BEGIN
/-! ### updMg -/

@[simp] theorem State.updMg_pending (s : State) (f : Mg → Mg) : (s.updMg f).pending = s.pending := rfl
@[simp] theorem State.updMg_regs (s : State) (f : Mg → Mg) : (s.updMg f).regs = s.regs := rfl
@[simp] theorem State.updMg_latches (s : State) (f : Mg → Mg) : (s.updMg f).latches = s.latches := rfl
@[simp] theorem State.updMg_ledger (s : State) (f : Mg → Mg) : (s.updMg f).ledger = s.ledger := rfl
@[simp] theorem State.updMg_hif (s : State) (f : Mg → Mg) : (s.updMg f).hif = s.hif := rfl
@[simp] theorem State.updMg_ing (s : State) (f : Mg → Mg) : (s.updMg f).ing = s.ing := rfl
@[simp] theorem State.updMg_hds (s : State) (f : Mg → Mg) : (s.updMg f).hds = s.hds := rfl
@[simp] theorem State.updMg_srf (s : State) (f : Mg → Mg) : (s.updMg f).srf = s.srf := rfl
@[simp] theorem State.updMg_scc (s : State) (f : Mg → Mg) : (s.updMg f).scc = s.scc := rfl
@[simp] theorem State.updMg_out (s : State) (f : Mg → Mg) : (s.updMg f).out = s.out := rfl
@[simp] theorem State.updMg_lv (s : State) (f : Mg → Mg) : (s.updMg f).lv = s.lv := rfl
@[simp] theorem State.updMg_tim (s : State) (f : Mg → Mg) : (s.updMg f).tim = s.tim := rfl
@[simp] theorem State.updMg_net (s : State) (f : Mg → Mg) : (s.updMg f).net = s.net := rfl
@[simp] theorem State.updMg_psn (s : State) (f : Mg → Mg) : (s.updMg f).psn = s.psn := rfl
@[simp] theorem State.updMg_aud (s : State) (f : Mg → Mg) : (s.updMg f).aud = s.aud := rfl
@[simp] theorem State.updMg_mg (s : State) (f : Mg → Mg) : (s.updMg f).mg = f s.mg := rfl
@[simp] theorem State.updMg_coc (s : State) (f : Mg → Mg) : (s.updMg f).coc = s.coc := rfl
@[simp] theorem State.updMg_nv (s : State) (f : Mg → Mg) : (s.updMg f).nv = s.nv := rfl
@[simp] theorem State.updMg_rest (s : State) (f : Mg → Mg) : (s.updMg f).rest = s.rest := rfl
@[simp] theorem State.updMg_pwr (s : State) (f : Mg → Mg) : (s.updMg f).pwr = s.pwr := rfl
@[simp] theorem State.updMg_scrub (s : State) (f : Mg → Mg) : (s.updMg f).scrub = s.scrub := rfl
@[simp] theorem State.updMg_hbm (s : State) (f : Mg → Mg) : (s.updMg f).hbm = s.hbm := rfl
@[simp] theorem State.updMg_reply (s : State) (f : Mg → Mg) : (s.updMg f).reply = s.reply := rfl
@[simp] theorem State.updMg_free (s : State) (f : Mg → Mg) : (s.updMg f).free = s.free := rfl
END
### [WHAT IS EXPECTED]
Retype the records above, but only those lines that fall between the line containing "s.out := rfl" and the line containing "s.hbm := rfl", with both of those lines included, exactly as written.

### [RESPONSE TO THIS TASK]
@[simp] theorem State.updMg_out (s : State) (f : Mg → Mg) : (s.updMg f).out = s.out := rfl
@[simp] theorem State.updMg_lv (s : State) (f : Mg → Mg) : (s.updMg f).lv = s.lv := rfl
@[simp] theorem State.updMg_tim (s : State) (f : Mg → Mg) : (s.updMg f).tim = s.tim := rfl
@[simp] theorem State.updMg_net (s : State) (f : Mg → Mg) : (s.updMg f).net = s.net := rfl
@[simp] theorem State.updMg_psn (s : State) (f : Mg → Mg) : (s.updMg f).psn = s.psn := rfl
@[simp] theorem State.updMg_aud (s : State) (f : Mg → Mg) : (s.updMg f).aud = s.aud := rfl
@[simp] theorem State.updMg_mg (s : State) (f : Mg → Mg) : (s.updMg f).mg = f s.mg := rfl
@[simp] theorem State.updMg_coc (s : State) (f : Mg → Mg) : (s.updMg f).coc = s.coc := rfl
@[simp] theorem State.updMg_nv (s : State) (f : Mg → Mg) : (s.updMg f).nv = s.nv := rfl
@[simp] theorem State.updMg_rest (s : State) (f : Mg → Mg) : (s.updMg f).rest = s.rest := rfl
@[simp] theorem State.updMg_pwr (s : State) (f : Mg → Mg) : (s.updMg f).pwr = s.pwr := rfl
@[simp] theorem State.updMg_scrub (s : State) (f : Mg → Mg) : (s.updMg f).scrub = s.scrub := rfl
@[simp] theorem State.updMg_hbm (s : State) (f : Mg → Mg) : (s.updMg f).hbm = s.hbm := rfl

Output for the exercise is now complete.